## Work instruction
Which lines in the records below contain the word "Every"? Copy each of them.

## Given information

——————————

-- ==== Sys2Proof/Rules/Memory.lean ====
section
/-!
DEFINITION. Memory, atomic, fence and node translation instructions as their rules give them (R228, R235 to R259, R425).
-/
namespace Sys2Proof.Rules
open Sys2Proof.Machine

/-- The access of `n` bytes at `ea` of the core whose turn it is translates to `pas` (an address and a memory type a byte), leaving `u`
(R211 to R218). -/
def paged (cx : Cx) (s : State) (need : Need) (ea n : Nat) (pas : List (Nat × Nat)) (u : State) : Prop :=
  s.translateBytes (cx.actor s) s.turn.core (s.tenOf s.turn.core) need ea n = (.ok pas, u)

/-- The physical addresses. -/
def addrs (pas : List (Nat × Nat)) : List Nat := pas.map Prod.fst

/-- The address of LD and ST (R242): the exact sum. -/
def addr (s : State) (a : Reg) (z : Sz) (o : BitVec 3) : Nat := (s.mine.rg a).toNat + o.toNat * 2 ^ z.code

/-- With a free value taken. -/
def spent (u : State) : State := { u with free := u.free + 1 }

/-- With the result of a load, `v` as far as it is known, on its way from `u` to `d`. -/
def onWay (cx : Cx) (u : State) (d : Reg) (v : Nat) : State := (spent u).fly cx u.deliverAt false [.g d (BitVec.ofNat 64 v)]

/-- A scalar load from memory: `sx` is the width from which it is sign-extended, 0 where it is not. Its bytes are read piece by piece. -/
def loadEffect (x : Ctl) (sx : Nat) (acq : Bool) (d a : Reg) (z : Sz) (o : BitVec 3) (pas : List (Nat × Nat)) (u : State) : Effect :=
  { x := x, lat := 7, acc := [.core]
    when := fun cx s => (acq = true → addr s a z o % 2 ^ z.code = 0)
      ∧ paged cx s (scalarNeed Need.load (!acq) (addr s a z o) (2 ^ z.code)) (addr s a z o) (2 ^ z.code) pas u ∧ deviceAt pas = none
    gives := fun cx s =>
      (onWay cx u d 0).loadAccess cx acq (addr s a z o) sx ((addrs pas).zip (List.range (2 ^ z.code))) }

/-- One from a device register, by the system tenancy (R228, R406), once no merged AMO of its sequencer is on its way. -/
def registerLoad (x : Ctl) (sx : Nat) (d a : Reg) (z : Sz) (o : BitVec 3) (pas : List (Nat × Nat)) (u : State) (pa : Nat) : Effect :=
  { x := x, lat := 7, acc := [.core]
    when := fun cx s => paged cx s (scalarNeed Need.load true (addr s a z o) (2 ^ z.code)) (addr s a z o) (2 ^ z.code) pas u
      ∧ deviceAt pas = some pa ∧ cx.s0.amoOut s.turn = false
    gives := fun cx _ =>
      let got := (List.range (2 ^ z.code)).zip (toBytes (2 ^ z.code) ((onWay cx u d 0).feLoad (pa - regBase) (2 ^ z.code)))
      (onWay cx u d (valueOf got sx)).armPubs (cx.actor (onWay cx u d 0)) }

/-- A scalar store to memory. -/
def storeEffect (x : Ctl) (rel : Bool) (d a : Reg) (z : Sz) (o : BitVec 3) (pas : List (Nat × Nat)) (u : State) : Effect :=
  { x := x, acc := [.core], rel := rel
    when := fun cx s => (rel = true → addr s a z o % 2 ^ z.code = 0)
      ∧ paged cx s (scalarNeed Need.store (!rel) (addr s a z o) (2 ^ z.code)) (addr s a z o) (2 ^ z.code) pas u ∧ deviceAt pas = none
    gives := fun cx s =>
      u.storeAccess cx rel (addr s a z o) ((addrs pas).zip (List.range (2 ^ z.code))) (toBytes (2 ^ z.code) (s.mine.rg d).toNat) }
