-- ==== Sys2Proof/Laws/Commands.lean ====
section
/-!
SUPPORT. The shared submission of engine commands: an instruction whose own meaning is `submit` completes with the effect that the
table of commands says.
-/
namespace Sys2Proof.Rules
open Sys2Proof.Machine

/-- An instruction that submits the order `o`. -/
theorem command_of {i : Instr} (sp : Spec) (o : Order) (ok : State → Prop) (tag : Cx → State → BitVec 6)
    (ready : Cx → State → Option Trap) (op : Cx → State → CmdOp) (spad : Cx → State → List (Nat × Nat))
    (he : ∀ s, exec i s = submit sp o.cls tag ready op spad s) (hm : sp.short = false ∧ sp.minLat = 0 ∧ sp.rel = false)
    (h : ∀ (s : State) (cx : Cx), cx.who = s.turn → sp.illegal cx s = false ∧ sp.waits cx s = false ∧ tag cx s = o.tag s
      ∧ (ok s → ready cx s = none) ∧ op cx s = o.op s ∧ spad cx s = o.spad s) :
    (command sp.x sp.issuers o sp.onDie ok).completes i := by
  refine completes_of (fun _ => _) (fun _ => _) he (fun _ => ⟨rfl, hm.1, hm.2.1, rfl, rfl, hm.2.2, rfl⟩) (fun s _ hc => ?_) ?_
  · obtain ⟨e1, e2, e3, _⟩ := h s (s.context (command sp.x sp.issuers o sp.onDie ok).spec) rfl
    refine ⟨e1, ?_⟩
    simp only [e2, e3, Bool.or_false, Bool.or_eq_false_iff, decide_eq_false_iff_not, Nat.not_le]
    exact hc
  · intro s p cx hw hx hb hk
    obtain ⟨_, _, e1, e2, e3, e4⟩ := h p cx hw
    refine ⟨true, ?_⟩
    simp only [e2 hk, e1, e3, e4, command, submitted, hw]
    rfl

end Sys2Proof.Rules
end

——————————

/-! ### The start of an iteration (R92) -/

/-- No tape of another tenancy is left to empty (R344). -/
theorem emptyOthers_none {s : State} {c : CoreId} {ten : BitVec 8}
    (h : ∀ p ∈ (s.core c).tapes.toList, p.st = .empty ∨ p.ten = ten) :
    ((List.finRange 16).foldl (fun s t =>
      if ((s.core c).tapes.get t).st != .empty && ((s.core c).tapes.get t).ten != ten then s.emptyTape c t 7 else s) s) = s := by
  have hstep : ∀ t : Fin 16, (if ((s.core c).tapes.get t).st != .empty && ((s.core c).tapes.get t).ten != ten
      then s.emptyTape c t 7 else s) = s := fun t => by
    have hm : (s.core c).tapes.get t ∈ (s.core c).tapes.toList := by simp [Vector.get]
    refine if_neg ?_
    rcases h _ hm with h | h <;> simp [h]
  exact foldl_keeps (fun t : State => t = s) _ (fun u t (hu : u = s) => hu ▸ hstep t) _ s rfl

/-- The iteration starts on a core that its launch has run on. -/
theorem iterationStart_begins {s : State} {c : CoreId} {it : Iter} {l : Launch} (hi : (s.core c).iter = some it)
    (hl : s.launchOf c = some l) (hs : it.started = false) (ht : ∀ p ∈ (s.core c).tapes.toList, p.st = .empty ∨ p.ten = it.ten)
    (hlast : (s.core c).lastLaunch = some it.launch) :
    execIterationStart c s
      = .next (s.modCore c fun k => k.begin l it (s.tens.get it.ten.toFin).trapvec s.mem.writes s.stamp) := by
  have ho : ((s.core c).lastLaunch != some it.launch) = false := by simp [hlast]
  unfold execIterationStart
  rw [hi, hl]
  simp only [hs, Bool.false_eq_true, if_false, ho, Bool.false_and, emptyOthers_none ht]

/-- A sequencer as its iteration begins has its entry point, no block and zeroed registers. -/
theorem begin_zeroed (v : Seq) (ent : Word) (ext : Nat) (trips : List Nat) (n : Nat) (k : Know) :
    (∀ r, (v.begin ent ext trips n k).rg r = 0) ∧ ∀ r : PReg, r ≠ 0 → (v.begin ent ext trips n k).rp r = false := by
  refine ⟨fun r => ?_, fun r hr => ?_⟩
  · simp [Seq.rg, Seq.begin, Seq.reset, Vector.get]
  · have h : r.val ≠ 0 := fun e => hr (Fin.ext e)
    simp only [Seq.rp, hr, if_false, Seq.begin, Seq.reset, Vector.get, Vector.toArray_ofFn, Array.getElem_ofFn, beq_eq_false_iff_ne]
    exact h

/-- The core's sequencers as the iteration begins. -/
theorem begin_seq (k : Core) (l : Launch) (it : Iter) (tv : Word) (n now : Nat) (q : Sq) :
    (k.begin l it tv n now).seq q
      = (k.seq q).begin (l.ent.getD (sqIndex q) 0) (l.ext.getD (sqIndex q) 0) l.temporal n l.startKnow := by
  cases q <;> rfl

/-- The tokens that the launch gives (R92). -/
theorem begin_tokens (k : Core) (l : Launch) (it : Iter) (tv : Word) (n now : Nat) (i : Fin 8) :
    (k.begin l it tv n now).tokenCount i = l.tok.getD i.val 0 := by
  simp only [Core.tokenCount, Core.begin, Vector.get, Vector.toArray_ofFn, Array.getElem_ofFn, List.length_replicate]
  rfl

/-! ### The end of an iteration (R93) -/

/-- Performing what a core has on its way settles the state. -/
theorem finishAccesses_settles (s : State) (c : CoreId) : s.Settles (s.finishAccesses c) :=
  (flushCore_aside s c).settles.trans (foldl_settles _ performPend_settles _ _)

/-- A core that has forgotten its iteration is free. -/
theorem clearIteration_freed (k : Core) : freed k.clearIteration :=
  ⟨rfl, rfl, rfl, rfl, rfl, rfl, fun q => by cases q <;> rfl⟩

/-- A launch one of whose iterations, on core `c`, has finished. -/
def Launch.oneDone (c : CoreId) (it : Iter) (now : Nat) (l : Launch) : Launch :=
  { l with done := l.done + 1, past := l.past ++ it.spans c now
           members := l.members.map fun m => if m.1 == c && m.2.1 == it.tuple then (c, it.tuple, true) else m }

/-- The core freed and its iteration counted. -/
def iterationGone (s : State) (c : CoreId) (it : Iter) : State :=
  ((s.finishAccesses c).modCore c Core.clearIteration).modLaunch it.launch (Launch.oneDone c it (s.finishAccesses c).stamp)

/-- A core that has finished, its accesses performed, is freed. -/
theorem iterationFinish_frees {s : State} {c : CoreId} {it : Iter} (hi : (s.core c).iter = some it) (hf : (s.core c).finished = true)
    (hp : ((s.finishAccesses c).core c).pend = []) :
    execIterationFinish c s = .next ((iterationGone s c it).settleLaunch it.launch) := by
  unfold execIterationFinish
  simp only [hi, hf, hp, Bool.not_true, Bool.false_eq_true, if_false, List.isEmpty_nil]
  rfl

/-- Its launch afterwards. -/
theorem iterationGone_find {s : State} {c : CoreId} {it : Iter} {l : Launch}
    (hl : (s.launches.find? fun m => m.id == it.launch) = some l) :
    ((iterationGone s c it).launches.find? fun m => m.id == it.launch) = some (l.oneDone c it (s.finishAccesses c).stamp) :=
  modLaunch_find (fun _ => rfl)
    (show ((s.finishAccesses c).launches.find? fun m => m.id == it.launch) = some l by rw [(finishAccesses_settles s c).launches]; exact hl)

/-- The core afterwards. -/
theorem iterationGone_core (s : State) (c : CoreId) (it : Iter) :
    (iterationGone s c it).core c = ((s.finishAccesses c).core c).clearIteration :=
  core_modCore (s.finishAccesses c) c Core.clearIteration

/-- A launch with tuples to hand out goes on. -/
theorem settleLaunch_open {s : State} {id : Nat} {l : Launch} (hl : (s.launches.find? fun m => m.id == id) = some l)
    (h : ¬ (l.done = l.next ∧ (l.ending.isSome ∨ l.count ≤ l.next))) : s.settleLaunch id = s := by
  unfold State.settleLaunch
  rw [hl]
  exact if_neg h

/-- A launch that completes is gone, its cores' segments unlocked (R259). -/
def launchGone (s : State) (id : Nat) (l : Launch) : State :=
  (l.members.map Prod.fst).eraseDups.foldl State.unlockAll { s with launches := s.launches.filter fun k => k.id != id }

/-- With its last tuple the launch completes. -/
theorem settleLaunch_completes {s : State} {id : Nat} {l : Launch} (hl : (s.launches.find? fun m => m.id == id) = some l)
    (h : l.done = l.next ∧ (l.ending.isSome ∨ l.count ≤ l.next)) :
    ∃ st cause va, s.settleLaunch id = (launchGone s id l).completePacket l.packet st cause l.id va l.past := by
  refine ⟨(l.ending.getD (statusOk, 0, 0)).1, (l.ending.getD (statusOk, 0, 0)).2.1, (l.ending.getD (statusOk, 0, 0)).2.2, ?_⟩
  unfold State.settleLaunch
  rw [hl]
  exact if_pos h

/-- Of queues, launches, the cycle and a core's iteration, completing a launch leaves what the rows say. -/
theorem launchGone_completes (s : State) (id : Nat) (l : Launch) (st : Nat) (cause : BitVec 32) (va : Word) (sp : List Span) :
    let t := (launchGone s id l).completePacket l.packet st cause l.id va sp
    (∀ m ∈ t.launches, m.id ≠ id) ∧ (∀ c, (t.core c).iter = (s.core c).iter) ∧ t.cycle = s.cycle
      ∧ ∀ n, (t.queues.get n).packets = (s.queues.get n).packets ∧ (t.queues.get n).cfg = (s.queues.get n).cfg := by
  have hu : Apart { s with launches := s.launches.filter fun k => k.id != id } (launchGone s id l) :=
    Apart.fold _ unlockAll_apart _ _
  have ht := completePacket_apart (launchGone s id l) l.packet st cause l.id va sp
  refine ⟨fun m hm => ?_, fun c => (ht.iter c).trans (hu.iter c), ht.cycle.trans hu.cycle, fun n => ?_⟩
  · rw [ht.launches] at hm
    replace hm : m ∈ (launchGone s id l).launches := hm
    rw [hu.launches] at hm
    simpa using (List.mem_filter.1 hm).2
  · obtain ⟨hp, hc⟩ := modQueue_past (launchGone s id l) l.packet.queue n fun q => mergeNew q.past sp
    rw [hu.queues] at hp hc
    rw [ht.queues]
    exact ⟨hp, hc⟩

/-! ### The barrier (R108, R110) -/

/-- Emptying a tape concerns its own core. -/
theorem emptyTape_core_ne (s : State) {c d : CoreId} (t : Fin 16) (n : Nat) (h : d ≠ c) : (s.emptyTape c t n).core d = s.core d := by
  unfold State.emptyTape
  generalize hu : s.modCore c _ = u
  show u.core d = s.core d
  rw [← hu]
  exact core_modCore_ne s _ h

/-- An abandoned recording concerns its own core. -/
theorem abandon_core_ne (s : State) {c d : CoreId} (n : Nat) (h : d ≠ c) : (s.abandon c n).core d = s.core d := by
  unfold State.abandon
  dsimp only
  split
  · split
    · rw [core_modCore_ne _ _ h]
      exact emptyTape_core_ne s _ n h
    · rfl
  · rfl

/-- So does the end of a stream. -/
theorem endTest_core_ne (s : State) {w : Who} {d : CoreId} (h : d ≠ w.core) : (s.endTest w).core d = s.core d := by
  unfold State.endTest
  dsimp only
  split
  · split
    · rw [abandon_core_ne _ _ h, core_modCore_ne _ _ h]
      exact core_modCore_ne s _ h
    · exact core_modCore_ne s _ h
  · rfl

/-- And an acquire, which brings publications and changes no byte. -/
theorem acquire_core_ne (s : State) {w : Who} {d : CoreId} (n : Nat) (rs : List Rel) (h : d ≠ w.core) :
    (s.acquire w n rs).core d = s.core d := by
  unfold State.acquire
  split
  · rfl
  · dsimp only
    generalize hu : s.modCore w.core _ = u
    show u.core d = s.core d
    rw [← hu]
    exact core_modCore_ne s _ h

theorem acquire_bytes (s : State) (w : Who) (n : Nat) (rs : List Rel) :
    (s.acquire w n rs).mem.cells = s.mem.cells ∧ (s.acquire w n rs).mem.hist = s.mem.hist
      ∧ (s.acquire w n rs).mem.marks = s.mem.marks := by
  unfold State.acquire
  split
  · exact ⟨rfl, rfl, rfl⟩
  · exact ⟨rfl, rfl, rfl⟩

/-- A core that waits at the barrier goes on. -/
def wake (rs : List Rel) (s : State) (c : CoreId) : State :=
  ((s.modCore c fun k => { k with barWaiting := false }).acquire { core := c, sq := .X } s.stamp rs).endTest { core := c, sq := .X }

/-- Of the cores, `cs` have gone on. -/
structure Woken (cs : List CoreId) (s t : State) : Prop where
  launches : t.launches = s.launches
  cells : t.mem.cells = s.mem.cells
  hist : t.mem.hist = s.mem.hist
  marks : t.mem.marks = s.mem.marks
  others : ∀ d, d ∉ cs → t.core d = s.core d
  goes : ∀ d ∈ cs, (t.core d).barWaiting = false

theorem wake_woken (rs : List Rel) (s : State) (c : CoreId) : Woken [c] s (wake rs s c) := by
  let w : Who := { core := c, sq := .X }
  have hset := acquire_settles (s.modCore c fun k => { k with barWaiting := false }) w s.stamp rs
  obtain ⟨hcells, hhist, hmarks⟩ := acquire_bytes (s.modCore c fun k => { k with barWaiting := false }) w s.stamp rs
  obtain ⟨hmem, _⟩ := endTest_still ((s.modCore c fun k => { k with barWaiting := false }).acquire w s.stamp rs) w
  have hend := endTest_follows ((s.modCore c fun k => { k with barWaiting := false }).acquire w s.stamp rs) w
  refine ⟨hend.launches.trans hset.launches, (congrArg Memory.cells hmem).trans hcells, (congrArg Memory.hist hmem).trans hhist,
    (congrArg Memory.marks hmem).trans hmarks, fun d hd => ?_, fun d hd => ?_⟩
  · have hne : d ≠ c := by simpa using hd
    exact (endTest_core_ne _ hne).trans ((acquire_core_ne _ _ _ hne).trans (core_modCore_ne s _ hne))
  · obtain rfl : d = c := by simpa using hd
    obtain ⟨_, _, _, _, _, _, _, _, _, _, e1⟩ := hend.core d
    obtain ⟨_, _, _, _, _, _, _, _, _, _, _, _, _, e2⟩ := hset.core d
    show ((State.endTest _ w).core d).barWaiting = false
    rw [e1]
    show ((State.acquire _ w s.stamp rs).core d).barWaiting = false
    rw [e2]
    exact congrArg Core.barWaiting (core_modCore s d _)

——————————

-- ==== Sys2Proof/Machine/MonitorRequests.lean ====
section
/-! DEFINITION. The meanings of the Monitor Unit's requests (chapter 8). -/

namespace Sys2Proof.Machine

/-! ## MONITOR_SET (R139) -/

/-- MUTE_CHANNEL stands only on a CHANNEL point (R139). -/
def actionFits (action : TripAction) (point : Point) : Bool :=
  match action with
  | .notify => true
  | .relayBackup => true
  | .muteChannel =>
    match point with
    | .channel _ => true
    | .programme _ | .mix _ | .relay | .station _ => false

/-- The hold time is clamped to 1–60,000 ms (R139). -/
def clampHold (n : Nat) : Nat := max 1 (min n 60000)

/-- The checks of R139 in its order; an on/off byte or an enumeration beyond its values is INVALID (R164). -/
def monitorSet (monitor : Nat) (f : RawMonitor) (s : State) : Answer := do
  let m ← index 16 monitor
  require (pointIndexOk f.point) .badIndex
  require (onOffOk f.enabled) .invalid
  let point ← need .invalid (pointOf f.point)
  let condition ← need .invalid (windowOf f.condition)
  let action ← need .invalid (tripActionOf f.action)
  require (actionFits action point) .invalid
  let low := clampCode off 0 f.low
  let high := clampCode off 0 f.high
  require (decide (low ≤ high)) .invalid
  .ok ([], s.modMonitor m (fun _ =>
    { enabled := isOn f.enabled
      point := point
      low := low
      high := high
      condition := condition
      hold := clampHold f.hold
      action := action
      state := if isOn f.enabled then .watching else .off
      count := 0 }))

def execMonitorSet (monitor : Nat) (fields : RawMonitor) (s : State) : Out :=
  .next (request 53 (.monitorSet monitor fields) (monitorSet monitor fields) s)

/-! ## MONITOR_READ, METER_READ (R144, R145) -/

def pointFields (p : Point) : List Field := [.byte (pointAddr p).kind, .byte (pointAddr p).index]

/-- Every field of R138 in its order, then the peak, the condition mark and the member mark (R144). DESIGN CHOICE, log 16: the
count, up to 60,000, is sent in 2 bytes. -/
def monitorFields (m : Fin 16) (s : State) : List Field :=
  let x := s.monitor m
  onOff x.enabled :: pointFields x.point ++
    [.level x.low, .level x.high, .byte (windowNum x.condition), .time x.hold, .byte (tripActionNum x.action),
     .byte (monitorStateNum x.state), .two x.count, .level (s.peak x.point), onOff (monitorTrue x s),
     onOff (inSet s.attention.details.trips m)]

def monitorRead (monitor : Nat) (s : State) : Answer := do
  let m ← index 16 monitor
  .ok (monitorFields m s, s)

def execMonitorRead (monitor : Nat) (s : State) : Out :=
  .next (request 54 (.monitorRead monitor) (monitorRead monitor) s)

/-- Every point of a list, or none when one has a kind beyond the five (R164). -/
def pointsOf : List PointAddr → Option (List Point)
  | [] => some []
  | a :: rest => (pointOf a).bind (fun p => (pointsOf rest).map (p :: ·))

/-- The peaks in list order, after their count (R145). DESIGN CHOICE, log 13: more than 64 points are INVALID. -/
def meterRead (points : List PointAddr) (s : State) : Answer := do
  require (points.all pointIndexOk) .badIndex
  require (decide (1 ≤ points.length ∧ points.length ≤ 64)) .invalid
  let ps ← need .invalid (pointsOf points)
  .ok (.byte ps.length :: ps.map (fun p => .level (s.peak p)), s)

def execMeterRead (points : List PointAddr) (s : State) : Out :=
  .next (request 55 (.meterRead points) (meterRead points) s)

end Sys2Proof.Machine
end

——————————

## Answer box
/-- Every field of R138 in its order, then the peak, the condition mark and the member mark (R144). DESIGN CHOICE, log 16: the
/-- Every point of a list, or none when one has a kind beyond the five (R164). -/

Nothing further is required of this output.